Recorded data
BEGIN

-- ==== Sys2Proof/Laws/State.lean ====
section
/-! SUPPORT. One lemma per field of State and update, so that no proof unfolds a record update. -/

namespace Sys2Proof.Machine

@[simp] theorem State.withTime_time (s : State) (x : Nat) : (s.withTime x).time = x := rfl
@[simp] theorem State.withTime_cfe (s : State) (x : Nat) : (s.withTime x).cfe = s.cfe := rfl
@[simp] theorem State.withTime_rms (s : State) (x : Nat) : (s.withTime x).rms = s.rms := rfl
@[simp] theorem State.withTime_ref (s : State) (x : Nat) : (s.withTime x).ref = s.ref := rfl
@[simp] theorem State.withTime_det (s : State) (x : Nat) : (s.withTime x).det = s.det := rfl
@[simp] theorem State.withTime_cap (s : State) (x : Nat) : (s.withTime x).cap = s.cap := rfl
@[simp] theorem State.withTime_mark (s : State) (x : Nat) : (s.withTime x).mark = s.mark := rfl
@[simp] theorem State.withTime_link (s : State) (x : Nat) : (s.withTime x).link = s.link := rfl
@[simp] theorem State.withTime_corr (s : State) (x : Nat) : (s.withTime x).corr = s.corr := rfl
@[simp] theorem State.withTime_store (s : State) (x : Nat) : (s.withTime x).store = s.store := rfl
@[simp] theorem State.withTime_agg (s : State) (x : Nat) : (s.withTime x).agg = s.agg := rfl
@[simp] theorem State.withTime_port (s : State) (x : Nat) : (s.withTime x).port = s.port := rfl
@[simp] theorem State.withTime_ctl (s : State) (x : Nat) : (s.withTime x).ctl = s.ctl := rfl
@[simp] theorem State.withTime_free (s : State) (x : Nat) : (s.withTime x).free = s.free := rfl
@[simp] theorem State.withTime_pending (s : State) (x : Nat) : (s.withTime x).pending = s.pending := rfl

@[simp] theorem State.withCfe_time (s : State) (x : FrontEnd) : (s.withCfe x).time = s.time := rfl
@[simp] theorem State.withCfe_cfe (s : State) (x : FrontEnd) : (s.withCfe x).cfe = x := rfl
@[simp] theorem State.withCfe_rms (s : State) (x : FrontEnd) : (s.withCfe x).rms = s.rms := rfl
@[simp] theorem State.withCfe_ref (s : State) (x : FrontEnd) : (s.withCfe x).ref = s.ref := rfl
@[simp] theorem State.withCfe_det (s : State) (x : FrontEnd) : (s.withCfe x).det = s.det := rfl
@[simp] theorem State.withCfe_cap (s : State) (x : FrontEnd) : (s.withCfe x).cap = s.cap := rfl
@[simp] theorem State.withCfe_mark (s : State) (x : FrontEnd) : (s.withCfe x).mark = s.mark := rfl
@[simp] theorem State.withCfe_link (s : State) (x : FrontEnd) : (s.withCfe x).link = s.link := rfl
@[simp] theorem State.withCfe_corr (s : State) (x : FrontEnd) : (s.withCfe x).corr = s.corr := rfl
@[simp] theorem State.withCfe_store (s : State) (x : FrontEnd) : (s.withCfe x).store = s.store := rfl
@[simp] theorem State.withCfe_agg (s : State) (x : FrontEnd) : (s.withCfe x).agg = s.agg := rfl
@[simp] theorem State.withCfe_port (s : State) (x : FrontEnd) : (s.withCfe x).port = s.port := rfl
@[simp] theorem State.withCfe_ctl (s : State) (x : FrontEnd) : (s.withCfe x).ctl = s.ctl := rfl
@[simp] theorem State.withCfe_free (s : State) (x : FrontEnd) : (s.withCfe x).free = s.free := rfl
@[simp] theorem State.withCfe_pending (s : State) (x : FrontEnd) : (s.withCfe x).pending = s.pending := rfl

@[simp] theorem State.withRms_time (s : State) (x : RmsEngine) : (s.withRms x).time = s.time := rfl
@[simp] theorem State.withRms_cfe (s : State) (x : RmsEngine) : (s.withRms x).cfe = s.cfe := rfl
@[simp] theorem State.withRms_rms (s : State) (x : RmsEngine) : (s.withRms x).rms = x := rfl
@[simp] theorem State.withRms_ref (s : State) (x : RmsEngine) : (s.withRms x).ref = s.ref := rfl
@[simp] theorem State.withRms_det (s : State) (x : RmsEngine) : (s.withRms x).det = s.det := rfl
@[simp] theorem State.withRms_cap (s : State) (x : RmsEngine) : (s.withRms x).cap = s.cap := rfl
@[simp] theorem State.withRms_mark (s : State) (x : RmsEngine) : (s.withRms x).mark = s.mark := rfl
@[simp] theorem State.withRms_link (s : State) (x : RmsEngine) : (s.withRms x).link = s.link := rfl
@[simp] theorem State.withRms_corr (s : State) (x : RmsEngine) : (s.withRms x).corr = s.corr := rfl
@[simp] theorem State.withRms_store (s : State) (x : RmsEngine) : (s.withRms x).store = s.store := rfl
@[simp] theorem State.withRms_agg (s : State) (x : RmsEngine) : (s.withRms x).agg = s.agg := rfl
@[simp] theorem State.withRms_port (s : State) (x : RmsEngine) : (s.withRms x).port = s.port := rfl
@[simp] theorem State.withRms_ctl (s : State) (x : RmsEngine) : (s.withRms x).ctl = s.ctl := rfl
@[simp] theorem State.withRms_free (s : State) (x : RmsEngine) : (s.withRms x).free = s.free := rfl
@[simp] theorem State.withRms_pending (s : State) (x : RmsEngine) : (s.withRms x).pending = s.pending := rfl

@[simp] theorem State.withRef_time (s : State) (x : RefTracker) : (s.withRef x).time = s.time := rfl
@[simp] theorem State.withRef_cfe (s : State) (x : RefTracker) : (s.withRef x).cfe = s.cfe := rfl
@[simp] theorem State.withRef_rms (s : State) (x : RefTracker) : (s.withRef x).rms = s.rms := rfl
@[simp] theorem State.withRef_ref (s : State) (x : RefTracker) : (s.withRef x).ref = x := rfl
@[simp] theorem State.withRef_det (s : State) (x : RefTracker) : (s.withRef x).det = s.det := rfl
@[simp] theorem State.withRef_cap (s : State) (x : RefTracker) : (s.withRef x).cap = s.cap := rfl
@[simp] theorem State.withRef_mark (s : State) (x : RefTracker) : (s.withRef x).mark = s.mark := rfl
@[simp] theorem State.withRef_link (s : State) (x : RefTracker) : (s.withRef x).link = s.link := rfl
@[simp] theorem State.withRef_corr (s : State) (x : RefTracker) : (s.withRef x).corr = s.corr := rfl
@[simp] theorem State.withRef_store (s : State) (x : RefTracker) : (s.withRef x).store = s.store := rfl
@[simp] theorem State.withRef_agg (s : State) (x : RefTracker) : (s.withRef x).agg = s.agg := rfl
@[simp] theorem State.withRef_port (s : State) (x : RefTracker) : (s.withRef x).port = s.port := rfl
@[simp] theorem State.withRef_ctl (s : State) (x : RefTracker) : (s.withRef x).ctl = s.ctl := rfl
@[simp] theorem State.withRef_free (s : State) (x : RefTracker) : (s.withRef x).free = s.free := rfl
@[simp] theorem State.withRef_pending (s : State) (x : RefTracker) : (s.withRef x).pending = s.pending := rfl

@[simp] theorem State.withDet_time (s : State) (x : Detector) : (s.withDet x).time = s.time := rfl
@[simp] theorem State.withDet_cfe (s : State) (x : Detector) : (s.withDet x).cfe = s.cfe := rfl
@[simp] theorem State.withDet_rms (s : State) (x : Detector) : (s.withDet x).rms = s.rms := rfl
@[simp] theorem State.withDet_ref (s : State) (x : Detector) : (s.withDet x).ref = s.ref := rfl
@[simp] theorem State.withDet_det (s : State) (x : Detector) : (s.withDet x).det = x := rfl
@[simp] theorem State.withDet_cap (s : State) (x : Detector) : (s.withDet x).cap = s.cap := rfl
@[simp] theorem State.withDet_mark (s : State) (x : Detector) : (s.withDet x).mark = s.mark := rfl
@[simp] theorem State.withDet_link (s : State) (x : Detector) : (s.withDet x).link = s.link := rfl
@[simp] theorem State.withDet_corr (s : State) (x : Detector) : (s.withDet x).corr = s.corr := rfl
@[simp] theorem State.withDet_store (s : State) (x : Detector) : (s.withDet x).store = s.store := rfl
@[simp] theorem State.withDet_agg (s : State) (x : Detector) : (s.withDet x).agg = s.agg := rfl
@[simp] theorem State.withDet_port (s : State) (x : Detector) : (s.withDet x).port = s.port := rfl
@[simp] theorem State.withDet_ctl (s : State) (x : Detector) : (s.withDet x).ctl = s.ctl := rfl
@[simp] theorem State.withDet_free (s : State) (x : Detector) : (s.withDet x).free = s.free := rfl
@[simp] theorem State.withDet_pending (s : State) (x : Detector) : (s.withDet x).pending = s.pending := rfl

END

Instructions to follow » Nothing but an exact copy of the lines from the start of the entries through the line containing "x).time = x := rfl" belongs in the response.

Answer to the problem »
-- ==== Sys2Proof/Laws/State.lean ====
section
/-! SUPPORT. One lemma per field of State and update, so that no proof unfolds a record update. -/

namespace Sys2Proof.Machine

@[simp] theorem State.withTime_time (s : State) (x : Nat) : (s.withTime x).time = x := rfl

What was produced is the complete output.